FIGS. 8A-8C are cross-sectional views of memory packages 35 which have been wire-bonded to AP packages 14 housing AP chips 16 from a reconfigured wafer. This approach is different from the approach illustrated in FIG. 7A and FIG. 7B in that memory chips 32 are attached to a bottom surface of the plurality of AP packages 14 before they are separated.

In FIG. 8A, while the AP packages 14 are still supported by the glass carrier 74, the memory chips 32 are attached to the AP packages 14 via die-attach film and are cured to solidify the attachment of the memory chips 32 to the AP packages 14. Thereafter, wire bonding is performed between contact pads on the memory chips 32 and wire bond pads on the RDL 18 to form wire bonds 34. The memory chips 32 and wire bonds 34 are then encapsulated by glob-topping them with a glob-top encapsulant 38. Thereafter, the glob-top encapsulant 38 is cured. The glass carrier 74 would be removed before the AP packages 14 are singulated.
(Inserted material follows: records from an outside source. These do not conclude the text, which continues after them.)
-- ==== Sys2Proof/Certificates/Slice0/Obligations.lean ====
section
/-! DEFINITION. The statements for the provers, in the order of OBLIGATIONS.json: the steps and the laws that every step
keeps, the pure functions, the events, the commands. Each docstring says what is stated and names the rules of spec/. -/

open Sys2Proof Sys2Proof.Machine

/-- For every command c and every state whose queue of waiting commands is c followed by rest, one step answers what
exec c answers on that state with the queue's rest. -/
def Obligations.StepTakesFrontCommand : Prop :=
  ∀ (c : Instr) (rest : List Instr) (s : State),
    s.pending = c :: rest → step s = exec c { s with pending := rest }

/-- Every command, on every state, answers a next state that differs in the part only; so no step ends in a fault or a
refusal. Before any row but PIN_RESET has its effect, and on an empty queue of waiting commands, the command processor
makes every take that is due, one head block after another as the arbiter serves them, until no queue is eligible;
with none due an empty step leaves the state as it is. A command that is taken in the step of its own row has the
effect of that take. (That the takes come at the beginning of the next step, at the instant at which the part stands,
is the model's choice, log entry 2, and that a row sends its own block, log entry 6.) (R169, R171) -/
def Obligations.EveryStepAnswersNext : Prop :=
  (∀ (c : Instr) (s : State), ∃ p : Part, exec c s = .next { s with part := p })
    ∧ (∀ s : State, s.pending = [] → step s = .next (afterTakes s))
    ∧ (∀ s : State, arbiter s.part = none → afterTakes s = s)
    ∧ (∀ (s : State) (n : Ix) (b : Block), arbiter s.part = some n → headBlock s.part n = some b →
        afterTakes s = afterTakes { s with part := takeHead n b s.part })
    ∧ (∀ s : State, arbiter (afterTakes s).part = none)
    ∧ (∀ (c : Instr) (s : State), (∀ a b, c ≠ .pinReset a b) → exec c s = exec c (afterTakes s))
    ∧ (∀ (code : Byte) (env : Env) (cmd : Command) (s : State), takenNow code env cmd s →
        exec (rowOfCode env cmd code) s = .next { s with
          part := takeHead cmd.link ⟨cmd.tag, code, cmd.target, cmd.payload⟩ (partAt code env cmd s) })
    ∧ (∀ s : State, ∃ t : State, step s = .next t)

/-- PIN_RESET, from any state, answers a next state: the straps are as sampled, the timebase is 0, each link is DARK,
or SEEKING where its line interface reports activity, and every receiver, feed, slot record, lane, output, reference,
the management unit and the fault unit hold the reset values the spec gives; both banks of every table hold the
default rows with their CRCs; the first boundary of each output is taken with the reset, at timebase 0 with parity
TOP, the next one a period later and BOUNDARIES at 1 (that it belongs to the reset is the model's choice, log entry
8). Reset values that the spec does not give are not stated. State.reset, whose straps and idle links are the model's
choice (log entry 7), is left as it is by a PIN_RESET with those straps. (R4, R23, R42, R45, R101, R106, R119, R121,
R151, R158, R159, R168, R180) -/
def Obligations.PinResetLeavesResetValues : Prop :=
  (∀ (address : Fin 16) (stdSel : Bool) (s : State),
    ∃ t : State, exec (.pinReset address stdSel) s = .next t ∧ t.pending = s.pending
      ∧ t.part.straps = ⟨address, stdSel⟩ ∧ t.part.timebase = 0 ∧ t.part.mute = false
      ∧ (∀ n,
          (t.part.links.get n).state = (if (s.part.links.get n).activity then .seeking else .dark)
            ∧ (t.part.links.get n).est = none ∧ (t.part.links.get n).window = none
            ∧ (t.part.links.get n).missedRun = 0 ∧ (t.part.links.get n).lastCode = none
            ∧ (t.part.links.get n).lineErrors = 0 ∧ (t.part.links.get n).ctr = ⟨0, 0, 0, 0, 0, 0, 0⟩
            ∧ (t.part.links.get n).settings = ⟨true, .contain, 8, 4, 0x60#8, 0x01#8⟩)
      ∧ (∀ n, t.part.feeds.get n = ⟨false, none, 0, 0, 0, [], ⟨0, 0, 0, 0, 0, 0, 0, 0⟩⟩)
      ∧ (∀ k : SlotIx, slotOf t.part k = ⟨.uninitialized, none, 0, false, 0, true⟩)
      ∧ t.part.store.freeList = [] ∧ t.part.store.quarantine = 0 ∧ t.part.store.initRunning = true
      ∧ t.part.store.initNext = 0 ∧ t.part.store.ctr = ⟨0, 0, 0, 0, 0, 0, 0⟩
      ∧ (∀ n,
          (t.part.lanes.get n).state = .stopped ∧ (t.part.lanes.get n).usable = false
            ∧ (t.part.lanes.get n).holdCount = 0 ∧ (t.part.lanes.get n).acquireAt = none
            ∧ (t.part.lanes.get n).job.inFlight = false ∧ (t.part.lanes.get n).job.kase = .none
            ∧ (t.part.lanes.get n).commit = none ∧ (t.part.lanes.get n).route = ⟨.carry, []⟩
            ∧ (t.part.lanes.get n).carry = [] ∧ (t.part.lanes.get n).tcCount = 0
            ∧ (t.part.lanes.get n).fresh = true ∧ (t.part.lanes.get n).lastLabel = none
            ∧ (t.part.lanes.get n).profile =
              (if stdSel then ⟨n, .s04, .s04, 1351350, 8, 24, 64, 50, 64, 512, 512, 50, .off⟩
               else ⟨n, .s03, .s03, 1620000, 8, 24, 64, 50, 64, 512, 512, 50, .off⟩)
            ∧ (t.part.lanes.get n).jobCtr = ⟨0, 0, 0, 0, 0, 0, 0, 0, 0, 0⟩
            ∧ (t.part.lanes.get n).laneCtr = ⟨0, 0, 0, 0, 0, 0, 0, 0⟩
            ∧ (t.part.lanes.get n).carryCtr = ⟨0, 0, 0, 0, 0, 0, 0, 0⟩
            ∧ (∀ tab : Table,
              (getTable tab (t.part.lanes.get n).tables).shadow = (getTable tab (t.part.lanes.get n).tables).active
                ∧ (getTable tab (t.part.lanes.get n).tables).active.length = tableRows tab
                ∧ (getTable tab (t.part.lanes.get n).tables).crc = (match tab with
                  | .tt => 48855#16
                  | .hc => 8517#16
                  | .vc => 8517#16))
            ∧ (∀ φ k, φ < 64 → k < 4 → (t.part.lanes.get n).tables.tt.active[4 * φ + k]? = some
                (if k < 2 then ⟨0, BitVec.ofNat 16 (1024 - 16 * φ), BitVec.ofNat 16 (16 * φ), 0, true⟩
                 else if φ < 32 then ⟨0, 1024, 0, 0, true⟩ else ⟨0, 0, 1024, 0, true⟩))
            ∧ (∀ h, h < 16 →
              (t.part.lanes.get n).tables.hc.active[h]? =
                  some ⟨0, BitVec.ofNat 16 (256 - 16 * h), BitVec.ofNat 16 (16 * h), 0, true⟩
                ∧ (t.part.lanes.get n).tables.vc.active[h]? =
                  some ⟨0, BitVec.ofNat 16 (256 - 16 * h), BitVec.ofNat 16 (16 * h), 0, true⟩))
      ∧ (∀ n,
          (t.part.outs.get n).standard = (if stdSel then .s04 else .s03) ∧ (t.part.outs.get n).lock = .free
            ∧ (t.part.outs.get n).select = none ∧ (t.part.outs.get n).offset = 0
            ∧ (t.part.outs.get n).policy = .auto ∧ (t.part.outs.get n).relockPending = false
            ∧ (t.part.outs.get n).replies = [] ∧ (t.part.outs.get n).reserved = 0
            ∧ (t.part.outs.get n).notices = [] ∧ (t.part.outs.get n).last = ⟨0, some .top⟩
            ∧ (t.part.outs.get n).next = (if stdSel then 450450 else 540000)
            ∧ (t.part.outs.get n).ctr = ⟨1, 0, 0, 0, 0, 0, 0⟩)
      ∧ (∀ r, getRef t.part r = ⟨false, none, [], none⟩)
      ∧ (∀ n, t.part.mgmt.queues.get n = [] ∧ t.part.mgmt.lost.get n = 0 ∧ t.part.mgmt.laneOps.get n = none
          ∧ t.part.mgmt.outOps.get n = none)
      ∧ t.part.mgmt.lastServed = 3 ∧ t.part.mgmt.restart = true ∧ t.part.mgmt.ctr = ⟨0, 0, 0, 0, 0⟩
      ∧ (∀ l, getLog l t.part = none) ∧ t.part.fault.latches = [] ∧ t.part.fault.mask = 511#9
      ∧ t.part.fault.alarm = false ∧ t.part.fault.deviceFatal = false)
    ∧ exec (.pinReset 0 false) State.reset = .next State.reset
On the other hand, in the approach illustrated in FIG. 8B, the glass carrier 74 is first removed before the memory chips 32 are attached to the AP packages via die-attach film and cured. Wire bonding is then performed between contact pads on the memory chips 32 and wire bond pads on the RDL 18 to form wire bonds 34. The memory chips 32 and wire bonds 34 are subsequently encapsulated by glob-topping them with a glob-top encapsulant 38. Thereafter, the glob-top encapsulant 38 is cured.

In both the approaches illustrated and FIGS. 8A and 8B, the formed FOWLP packages 10 are connected to each other, but they are subsequently singulated into individual FOWLP packages 10 along separation lines 82. FIG, 8C are cross-sectional views of FOWLP packages 10 that have been singulated along a separation line 82.

FIG. 8D is a bottom view of AP packages 14 on which memory chips 32 have been bonded, but before protecting the memory chips 32 and wire bonds 34 by encapsulating them with a glob-top encapsulant 38. It illustrates the wire bonds 34 made between the respective memory chips 32 and the wire bond pads 36, prior to separation of the connected FOWLP packages 10 by dicing along the separation line 82.

It would be appreciated that, in order to lower the package profile and cost, the need for two separate bottom and top packages 104, 106 for housing the AP chip 108, such as a flip chip AP SoC and a memory chip 130 such as a mobile DRAM, have been replaced by a single fan-out wafer-level AP package 14. As such, a coreless substrate, solder ball attachment, fluxing, flip chip assembly, cleaning, underfill dispensing and curing, TMV and the building-up of an organic package substrate are eliminated. This leads to a lower profile and lower-cost PoP device.

The invention described herein is susceptible to variations, modifications and/or additions other than those specifically described and it is to be understood that the invention includes all such variations, modifications and/or additions which fall within the spirit and scope of the above description.

Claims

1. An integrated fan-out wafer level package comprising:

a semiconductor package comprising a first semiconductor die encapsulated by a dielectric compound;

a plurality of redistribution layers formed on a first side of the semiconductor package in electrical contact with contact pads of the first semiconductor die;

a plurality of solder balls located on the first side of the semiconductor package and electrically connected to the contact pads of the semiconductor die via the redistribution layers; and

a second semiconductor die attached to the first side of the semiconductor package and electrically connected to the contact pads of the first semiconductor die via the redistribution layers; and

a plurality of wire bond pads formed on the redistribution layers on the first side of the semiconductor package and wire bonds directly connecting the second semiconductor die to the wire bond pads.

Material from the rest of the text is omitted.